Publication year - 1994
Publication title -
protein science
Language(s) - English
Resource type - Journals
SCImago Journal Rank - 3.353
H-Index - 175
eISSN - 1469-896X
pISSN - 0961-8368
DOI - 10.1002/pro.5560031214
Subject(s) - lactose permease , chemistry , permease , ligand (biochemistry) , conformational change , quenching (fluorescence) , stereochemistry , fluorescence , biochemistry , escherichia coli , physics , receptor , quantum mechanics , gene
By using a lactose permease mutant containing a single Cys residue in place of Val 331 (helix X), conformational changes induced by ligand binding were studied. With right‐side‐out membrane vesicles containing Val 331 → Cys permease, lactose transport is inactivated by either N ‐ethylmaleimide (NEM) or 7‐diethylamino‐3‐(4′‐maleimidylphenyl)‐4‐methylcoumarin (CPM). Remarkably, β,d‐galactopyranosyl 1‐thio‐β,d‐galactopyranoside (TDG) enhances the rate of inactivation by CPM, a hydrophobic sulfhydryl reagent, whereas NEM inactivation is attenuated by the ligand. Val 331 → Cys permease was then purified and studied in dodecyl‐β,d‐maltoside by site‐directed fluorescence spectroscopy. The reactivity of Val 331 → Cys permease with 2‐(4′‐maleimidylanilino)‐naphthalene‐6‐sulfonic acid (MIANS) is not changed over a low range of TDG concentrations (<0.8 mM), but the fluorescence of the MIANS‐labeled protein is quenched in a saturable manner (apparent K d ≌ 0.12 mM) without a change in emission maximum.
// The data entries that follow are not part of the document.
-- ==== Sys2Proof/Machine/Channels.lean ====
section
/-! DEFINITION. Channel endpoints: queues, spill, answers, notices, opening and closing, combining (R278 to R312). An endpoint is named
by its array and number; its registers lie at index array × 64 + number. -/

namespace Sys2Proof.Machine

def epKey (a e : Nat) : Nat := a * 64 + e

def State.ep (s : State) (a e : Nat) : Ep := mget s.eps (epKey a e) {}
def State.setEp (s : State) (a e : Nat) (x : Ep) : State := { s with eps := mput s.eps (epKey a e) {} x }
def State.updEp (s : State) (a e : Nat) (f : Ep → Ep) : State := s.setEp a e (f (s.ep a e))

def State.epRole (s : State) (a e : Nat) : Nat := s.rd F.chEp_role (epKey a e)
def State.epOpen (s : State) (a e : Nat) : Bool := s.rd F.chEpState_state (epKey a e) == 1
def State.epPeer (s : State) (a e : Nat) : Nat × Nat := (s.rd F.chEp_peerArray (epKey a e), s.rd F.chEp_peerEp (epKey a e))
def State.epEpoch (s : State) (a e : Nat) : Nat := s.rd F.chEpState_epoch (epKey a e)

/-- Roles that receive queue or legacy items. -/
def roleReceives (r : Nat) : Bool := r == 3 || r == 4 || r == 6
/-- Roles that send. -/
def roleSends (r : Nat) : Bool := r == 1 || r == 2 || r == 6

/-- Entries of 256 bytes that an item occupies (R281). -/
def itemEntries (len : Nat) : Nat := ceilDiv len 256

/-- `QUEUED` follows the queue. -/
def State.syncQueue (s : State) (a e : Nat) : State :=
  s.wr F.chEpState_queued (epKey a e) (((s.ep a e).queue.map (fun i => itemEntries i.data.length)).sum)

def State.countDiscard (s : State) (a e : Nat) (n : Nat := 1) : State := s.cnt F.chEpCnt_discard (epKey a e) n

/-! ### The spill region (R289, R290) -/

/-- Spill region of a tile: descriptor, first byte, size, number of slots. -/
def State.spillArea (s : State) (a : Nat) : Option (Nat × Nat × Nat × Nat) :=
  match s.spillRgn a with
  | none => none
  | some n =>
    let size := s.rgnHi a n - s.rgnLo a n
    some (n, s.rgnLo a n, size, 63 * size / 64 / 4096)

/-- A number in the header of slot `i`, as the channel hardware wrote it: which slots are in use, of which endpoints and in which order, it
knows without a read that could fail (log entry 79). -/
def State.slotHdr (s : State) (a base i byte len : Nat) : Nat :=
  leNat (Memory.tileRead s.mem (s.siteOf a) (base + 64 * i + byte) len)

def State.slotUsed (s : State) (a base i : Nat) : Bool := (s.slotHdr a base i 0 1).testBit 0

/-- The slot that an item of a kind may take: the lowest free one, while its kind may have one more (R290). -/
def State.freeSlot (s : State) (a : Nat) (reply : Bool) : Option Nat :=
  match s.spillArea a with
  | none => none
  | some (_, base, _, n) =>
    let used := (List.range n).filter (s.slotUsed a base)
    let rep := (used.filter (fun i => (s.slotHdr a base i 0 1).testBit 1)).length
    let req := used.length - rep
    let held := n / 8
    if (if reply then used.length < n else req + (rep - held) + held < n)
    then (List.range n).find? (fun i => !s.slotUsed a base i) else none

/-- Write an item into a spill slot, its header first (R289). False: a partial write met an uncorrectable word, and the slot stays free (R191). -/
def State.spillItem (s : State) (a e slot : Nat) (it : Item) : Bool × State :=
  match s.spillArea a with
  | none => (true, s)
  | some (n, base, size, _) =>
    let reply := s.epRole a e == 4
    let hdr := leBytes 1 (1 + 2 * b2n reply) ++ leBytes 1 e ++ leBytes 2 it.data.length ++ leBytes 2 it.epoch ++ leBytes 2 it.src ++
      leBytes 8 s.now ++ leBytes 4 (s.ep a e).order ++ List.replicate 44 0
    let s1 := (s.writeTile a n 6 (base + 64 * slot) hdr).2
    let w := s1.writeTile a n 6 (base + size / 64 + 4096 * slot) it.data
    if w.1 then (true, (w.2.updEp a e (fun x => { x with order := (x.order + 1) % 2 ^ 32 })).cnt F.chEpState_spilled (epKey a e))
    else (false, (w.2.writeTile a n 6 (base + 64 * slot) (List.replicate 64 0)).2)

/-- Slots that hold items of an endpoint. -/
def State.epSlots (s : State) (a e : Nat) : List Nat :=
  match s.spillArea a with
  | none => []
  | some (_, base, _, n) => (List.range n).filter (fun i => s.slotUsed a base i && s.slotHdr a base i 1 1 % 64 == e)

/-- Slot of an endpoint's oldest spilled item. -/
def State.oldestSlot (s : State) (a e : Nat) : Option Nat :=
  match s.spillArea a with
  | none => none
  | some (_, base, _, _) =>
    (s.epSlots a e).foldl (fun m i => match m with
      | none => some i
      | some j => if s.slotHdr a base i 16 4 < s.slotHdr a base j 16 4 then some i else some j) none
In contrast, over a higher range of TDG concentrations (1–10 mM), the reactivity of Val 331 → Cys permease with MIANS is enhanced and the emission maximum of MIANS‐labeled permease is blue shifted by 3–7 nm. Furthermore, the fluorescence of MIANS‐labeled Val 331 → Cys permease is quenched by both acrylamide and iodide, but the former is considerably more effective. A low concentration of TDG (0.2 mM) does not alter quenching by either compound, whereas a higher concentration of ligand (10 mM) decreases the quenching constant for iodide by about 50% and for acrylamide by about 20%. Finally, the EPR spectrum of nitroxide spin‐labeled Val 331 → Cys permease exhibits 2 components with different mobilities, and TDG causes the immobilized component to increase. The results provide evidence for the argument that lac permease has more than a single binding site. TDG binding to a higher affinity site quenches the fluorescence of MIANS‐labeled Val 331 → Cys permease, and occupation of a second lower affinity site causes position 331 to become more accessible from a hydrophobic environment.